Has anyone else experienced this?
Any tips on how to teach basic commands when a puppy isn't interested in food treats?
thankyou in advance!


----------



## einspänner (Sep 8, 2012)

A lot of puppies don't take to the kong right away, so I'd just give that time.

Scout would just sit and give me strange looks when I tried using food lures. You could try using a toy as a lure if he's more interested in that or you could look into clicker training, which is what worked best for us. Teaching sit is pretty easy without lures, since you can just push their butt to the ground, but for other behaviors like lying down, I would wait until she did it on her own, click, and then give her a treat. The idea behind this is they try to figure out what they did to deserve the treat and start offering behaviors. 

There are lots of videos about clicker training on youtube. Look into those to get the gist of the method. 

If he's completely disinterested in food, I'd do training at meal times or just use exuberant praise as the reward.


----------



## Bob Engelhardt (Feb 14, 2012)

I'd suggest two things: let him get hungry before training & the treats will have more value. Try more treats to find the ones that he does like - there must be some. Fish, bacon, cream cheese, chicken are some that ours liked and you didn't mention.

Bob


----------



## marathonman (Jan 15, 2013)

Also, he's pretty young. Give him some time to grow up a little. Always stay positive and try short training sessions. If all he is interested in is his food bowl, make your training session with putting the food down. Work on a sit before his food bowl goes down. (and then work on making him wait and release before digging in.


----------



## hotmischief (Mar 11, 2012)

He is very young so as the others have said I wouldn't worry.

The other thing is that most gundog trainers do not use treats as a reward - just their voice. So just use lots of verbal praise. Vizslas are a breed that are very keen to please so let him know with your voice that he is Doing what you ask.

Keep training sessions short at this age 5 minutes is fine.


----------



## texasred (Jan 29, 2012)

The first week, or two with a new pup should be more about bonding, and the pup getting comfortable in its new home. Potty training takes up a lot of time, and crate training stresses them. So snuggles and fun time are what I do the rest of the day.
With highly treat motived pups, you can play fun games, but its not really training. Its the pup trying trial, and error, to figure out what gets them the treat.
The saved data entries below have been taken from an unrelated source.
/-- Settles O48: BRK sets B and U in P, and takes the exception with that byte as the status. -/
theorem softwareInterrupt_enters : Obligations.SoftwareInterrupt := by
  intro s hq
  have hp : flagsBecome s.p (setFlag (setFlag s.p .b true) .u true) [(.b, true), (.u, true)] :=
    flagsBecome_congr (flagsBecome_cons (flagsBecome_setFlag s.p .b true) .u true (by decide)) (by simp [or_comm])
  have henters := enters_takeException (s := s.setP (setFlag (setFlag s.p .b true) .u true)) hq (s.pc + 1)
    (setFlag (setFlag s.p .b true) .u true) (.inr (.inr rfl))
  exact ⟨softwareInterrupt s, _, rfl, hp, enters_of_enters_setP henters hp (by decide) (by decide)⟩

end Sys2Proof.Machine
end

section
/-! PROOFS. Transfers, flag instructions, NOP and the reserved opcodes (spec/47_transfer_flag_nop.md R175 to R189). -/

namespace Sys2Proof.Machine

/-- Settles O52: a transfer sets N and Z by `setNZ` of the byte it moves, a flag instruction one flag by `setFlag`. -/
theorem transfersAndFlags : Obligations.TransfersAndFlags := by
  intro s
  have hnz (v : Byte) : flagsBecome s.p (setNZ s.p v) (nzOf v) := flagsBecome_setNZ s.p v
  have hflag (f : Flag) (b : Bool) : flagsBecome s.p (setFlag s.p f b) [(f, b)] := flagsBecome_setFlag s.p f b
  exact ⟨⟨_, rfl, hnz s.a⟩, ⟨_, rfl, hnz s.x⟩, ⟨_, rfl, hnz s.a⟩, ⟨_, rfl, hnz s.y⟩, ⟨_, rfl, hnz s.sp⟩, rfl,
    ⟨_, rfl, hflag .c false⟩, ⟨_, rfl, hflag .c true⟩, ⟨_, rfl, hflag .i false⟩, ⟨_, rfl, hflag .i true⟩,
    ⟨_, rfl, hflag .d false⟩, ⟨_, rfl, hflag .d true⟩, ⟨_, rfl, hflag .v false⟩⟩

/-- A reserved instruction is named by its opcode: it is `reservedNop` of it (R189). -/
theorem exec_reserved {i : Instr} {op : Byte} (h : i.reservedOpcode? = some op) (s : State) :
    exec i s = .next (reservedNop op s) := by
  unfold Instr.reservedOpcode? at h
  split at h
  case h_79 => cases h
  all_goals
    cases h
    rfl

theorem opcode?_reserved {i : Instr} {op : Byte} (h : i.reservedOpcode? = some op) : i.opcode? = some op := by
  unfold Instr.reservedOpcode? at h
  split at h
  case h_79 => cases h
  all_goals exact h

theorem skipCount_reserved {i : Instr} {op : Byte} (h : i.reservedOpcode? = some op) (t : List ReservedRow) :
    i.skipCount t = (reservedRow t op).skip.val := by
  rw [Instr.skipCount, h]

/-- Settles O53: a reserved instruction is `reservedNop` of its opcode, and an opcode that decodes to one is that opcode
(`opcodeSelectsInstruction`); the last six clauses are three rows of the default table. -/
theorem nopAndReserved : Obligations.NopAndReserved := by
  refine ⟨fun s => rfl, fun s i op h => ?reserved, fun op b1 b2 => ?opcode, rfl, rfl, rfl, rfl, rfl, rfl⟩
  case reserved =>
    rw [exec_reserved h, skipCount_reserved h]
    rfl
  case opcode =>
    obtain ⟨-, hop, -⟩ := opcodeSelectsInstruction op b1 b2
    cases hr : (decodeOpcode op b1 b2).reservedOpcode? with
    | none => exact .inl rfl
    | some o => exact .inr ((opcode?_reserved hr).symm.trans hop)

end Sys2Proof.Machine
end

section
/-! PROOFS. The registers of one VIA and the interrupt line (spec/48_via.md R203 to R222). -/

namespace Sys2Proof.Machine

/-! ### Ports -/

theorem viaRead_portOffset (c : ViaId) (p : Port) (s : State) :
    viaRead c (portOffset p) s = ((s.via c).inLatch p, s.setVia c ((s.via c).portRead s.cfg p)) := by
  simp only [viaRead, viaReg_portOffset]

theorem viaWrite_portOffset (c : ViaId) (p : Port) (v : Byte) (s : State) :
    viaWrite c (portOffset p) v s = feed c p v (s.setVia c ((s.via c).setOutLatch p v)) := by
  simp only [viaWrite, viaReg_portOffset]

theorem setOutLatch_ifr (v : Via) (p : Port) (b : Byte) : (v.setOutLatch p b).ifr = v.ifr := by
  cases p <;> rfl

theorem feed_causesGrow (c : ViaId) (p : Port) (v : Byte) (s : State) : CausesGrow s (feed c p v s) := by
  have hself : CausesGrow s s := .of_via fun _ => rfl
  rw [feed]
  split
  · split
    · exact scWriteByte_causesGrow v _ s
    · exact hself
  · exact hself

/-- A port write clears no cause bit: it writes an output latch and may start a transfer, which sets one at most (R206). -/
theorem viaWrite_port_causesGrow (c : ViaId) (p : Port) (v : Byte) (s : State) :
    CausesGrow s (viaWrite c (portOffset p) v s) := by
  rw [viaWrite_portOffset]
  refine .trans (fun d k h => ?_) (feed_causesGrow c p v _)
  rw [State.setVia_via]
  split
  · next hd => rwa [setOutLatch_ifr, ← hd]
  · exact h

theorem composite_eq (v : Via) : v.composite = decide (v.ifr ≠ 0) := by
  rw [Via.composite, Bool.eq_iff_iff]
  simp

theorem irqOut_eq (v : Via) : v.irqOut = decide (v.ifr = 0) := by
  rw [Via.irqOut, composite_eq]
  simp

/-- Settles O17: the latch and one cause bit are cleared, and a port write only ever adds cause bits. -/
theorem portRead : Obligations.PortRead := by
  intro s c p
  have hvia : (viaRead c (portOffset p) s).2.via c = (s.via c).portRead s.cfg p := by
    rw [viaRead_portOffset, State.setVia_via_same]
  refine ⟨⟨clearBit7 (s.via c).ifr (causeBit s.cfg p), viaRead_portOffset c p s,
    fun k hk => getLsbD_clearBit7 _ _ k hk, ?composite, ?output⟩, fun v d k h => viaWrite_port_causesGrow c p v s d k h⟩
  case composite => rw [composite_eq, hvia, Via.portRead]
  case output => rw [irqOut_eq, hvia, Via.portRead]

theorem feed_companionVia (k : Companion) (p : Port) (v : Byte) (s : State) :
    feed (companionVia k) p v s = if (k, p) ∈ s.cfg.scFeed then scWriteByte v k s else s := by
  simp only [feed, companionOf_companionVia, List.contains_iff_mem]

/-- Settles O18: a port write is the output latch, then `feed`, which is nothing for VIA 1 and for the others what SC_FEED
says. -/
theorem portWrite : Obligations.PortWrite := by
  intro s c p v
  refine ⟨?via1, fun k hc => ⟨fun hmem => ?fed, fun hmem => ?notFed⟩⟩
  case via1 =>
    rintro rfl
    exact viaWrite_portOffset .via1 p v s
  case fed => rw [viaWrite_portOffset, hc, feed_companionVia, if_pos (by rwa [State.setVia_cfg])]
  case notFed => rw [viaWrite_portOffset, hc, feed_companionVia, if_neg (by rwa [State.setVia_cfg])]

/-! ### The other registers -/

/-- Bits of a seven-bit register after the ones of a mask are set. -/
theorem getLsbD_or_setWidth7 (r : BitVec 7) (b : Byte) {k : Nat} (hk : k < 7) :
    (r ||| b.setWidth 7).getLsbD k = (r.getLsbD k || b.getLsbD k) := by
  simp [hk]

/-- Bits of a seven-bit register after the ones of a mask are cleared. -/
theorem getLsbD_and_not_setWidth7 (r : BitVec 7) (b : Byte) {k : Nat} (hk : k < 7) :
    (r &&& ~~~(b.setWidth 7)).getLsbD k = (r.getLsbD k && !b.getLsbD k) := by
  simp [hk]

/-- Settles O19: `writeIer` sets or clears the bits of its mask, and a read is the enable bits under a one. -/
theorem enableRegister : Obligations.EnableRegister := by
  intro s c v
  refine ⟨?write, (s.via c).ierByte, rfl, getLsbD_ierByte _ 7 (by decide), fun k hk => ?bits⟩
  case write =>
    have hw : viaWrite c 0xE v s = s.setVia c ((s.via c).writeIer v) := rfl
    rw [hw, Via.writeIer]
    split
    · exact ⟨_, rfl, fun k hk => getLsbD_or_setWidth7 _ v hk⟩
    · exact ⟨_, rfl, fun k hk => getLsbD_and_not_setWidth7 _ v hk⟩
  case bits => rw [getLsbD_ierByte _ k (by omega), if_pos hk]

/-- The offsets that Table 48-1 does not describe (R214). -/
theorem viaReg_undescribed {o : BitVec 4} (h4 : 0x4 ≤ o.toNat) (hC : o ≠ 0xC) (hD : o ≠ 0xD) (hE : o ≠ 0xE) :
    viaReg o = .undescribed := by
  revert o
  decide

/-- Settles O20: what each offset names, and the bits of the flags register. -/
theorem otherRegisters : Obligations.OtherRegisters := by
  intro s c v
  refine ⟨rfl, rfl, rfl, rfl, rfl, rfl, ⟨_, rfl, fun k hk => getLsbD_and_not_setWidth7 _ v hk⟩,
    ⟨(s.via c).ifrByte, rfl, ?top, fun k hk => ?bits⟩, fun o h4 hC hD hE => ?undescribed⟩
  case top => rw [getLsbD_ifrByte _ 7 (by decide), if_neg (by decide), composite_eq]
  case bits => rw [getLsbD_ifrByte _ k (by omega), if_pos hk]
  case undescribed =>
    rw [viaWrite, viaRead, viaReg_undescribed h4 hC hD hE]
    exact ⟨rfl, rfl⟩

/-! ### Control line 1 and the interrupt line -/

/-- The port value takes each bit from the output latch where the direction mask has a one, from the pin elsewhere (R213). -/
theorem getLsbD_portValue (v : Via) (p : Port) {k : Nat} (hk : k < 8) :
    (v.portValue p).getLsbD k = if (v.ddr p).getLsbD k = true then (v.outLatch p).getLsbD k else (v.pin p).getLsbD k := by
  simp only [Via.portValue, BitVec.getLsbD_or, BitVec.getLsbD_and, BitVec.getLsbD_not, hk, decide_true, Bool.true_and]
  cases (v.ddr p).getLsbD k <;> simp

/-- Settles O21: `cl1_latches_iff` says when an assertion latches. -/
theorem controlLineAssertion : Obligations.ControlLineAssertion := by
  intro s c
  rw [assertCl1, Via.assertCl1]
  refine ⟨fun h => ?latches, fun h => ?idle⟩
  case latches =>
    rw [if_pos ((cl1_latches_iff _ _).2 h)]
    exact ⟨_, _, rfl, fun k hk => getLsbD_portValue _ _ hk, fun k hk => getLsbD_setBit7 _ _ k hk⟩
  case idle => rw [if_neg (mt (cl1_latches_iff _ _).1 h)]

theorem ifr_ne_zero_iff (v : Via) : v.ifr ≠ 0 ↔ ∃ k : Fin 7, v.ifr.getLsbD k.val = true := by
  rw [Ne, ← not_iff_not, not_not, not_exists]
  refine ⟨fun h k => by simp [h], fun h => BitVec.eq_of_getLsbD_eq fun k hk => ?_⟩
  exact (Bool.eq_false_of_not_eq_true (h ⟨k, hk⟩)).trans BitVec.getLsbD_zero.symm

/-- IRQ_n is low exactly while a chip's output is (R222). -/
theorem irqN_eq_false_iff (s : State) : s.irqN = false ↔ ∃ c, (s.via c).irqOut = false := by
  simp only [State.irqN, Bool.and_eq_false_iff, or_assoc]
  refine ⟨?_, fun ⟨c, h⟩ => ?_⟩
  · rintro (h | h | h)
    · exact ⟨.via1, h⟩
    · exact ⟨.via2, h⟩
    · exact ⟨.via3, h⟩
  · cases c with
    | via1 => exact .inl h
    | via2 => exact .inr (.inl h)
    | via3 => exact .inr (.inr h)

/-- Settles O22: a cause bit is set exactly while the cause bits are not all zero; the enable register enters none of it. -/
theorem interruptLine : Obligations.InterruptLine := by
  refine ⟨fun v => ⟨?composite, ?byte, rfl⟩, fun v e => rfl, irqN_eq_false_iff⟩
  case composite =>
    rw [composite_eq]
    exact decide_eq_decide.2 (ifr_ne_zero_iff v)
  case byte => rw [getLsbD_ifrByte v 7 (by decide), if_neg (by decide)]

end Sys2Proof.Machine
end

section
/-! PROOFS. The storage controller: the byte protocol, commits and whole transfers (spec/49_storage_controller.md R236 to
R258). -/

namespace Sys2Proof.Machine

/-! ### The byte protocol -/

theorem toNat_setWidth22 (b : Byte) : (b.setWidth 22).toNat = b.toNat := by
  have := b.isLt
  rw [BitVec.toNat_setWidth]
  omega

/-- The second byte enters the scratch value at bit 8. -/
theorem toNat_setWidth22_shift8 (b : Byte) : (b.setWidth 22 <<< 8).toNat = b.toNat * 256 := by
  have := b.isLt
  rw [BitVec.toNat_shiftLeft, toNat_setWidth22, Nat.shiftLeft_eq]
  omega

/-- The low six bits of the third byte enter it at bit 16. -/
theorem toNat_setWidth22_low6_shift16 (b : Byte) : ((b.setWidth 22 &&& 0x3F#22) <<< 16).toNat = b.toNat % 64 * 65536 := by
  have hmask : b.toNat &&& 0x3F = b.toNat % 64 := Nat.and_two_pow_sub_one_eq_mod b.toNat 6
  rw [BitVec.toNat_shiftLeft, BitVec.toNat_and, toNat_setWidth22, Nat.shiftLeft_eq]
  show (b.toNat &&& 0x3F) * 65536 % 4194304 = _
  omega

/-! What `scWriteByte` does in each phase (R236, R237). -/

section Phases

variable {s : State} (b : Byte) (c : Companion)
But even that can put a little stress on them, till they figure it out. 
My best advise would be take a step back on training, and try it again next week.


----------



## dextersmom (Oct 29, 2013)

Our weim pup wasn't interested in treats at first either, it took about two weeks for her to discover she loves them (now she's a cookie monster ). It did make potty training a bit difficult early on (also a Dunbar fan - but she wanted nothing to do with the dried liver initially). Praise really motivated her though, so we went with that. Dexter also wouldn't touch Kongs for the longest while (he still doesn't really like them frozen). I'd give him some more time and just keep giving him treats... I bet in another week or two he'll figure out how yummy they are


----------



## trevor1000 (Sep 20, 2013)

If he is only interested when his food is in his bowl then train him that way.
Take his empty bowl, command him and put the treat in his bowl.


----------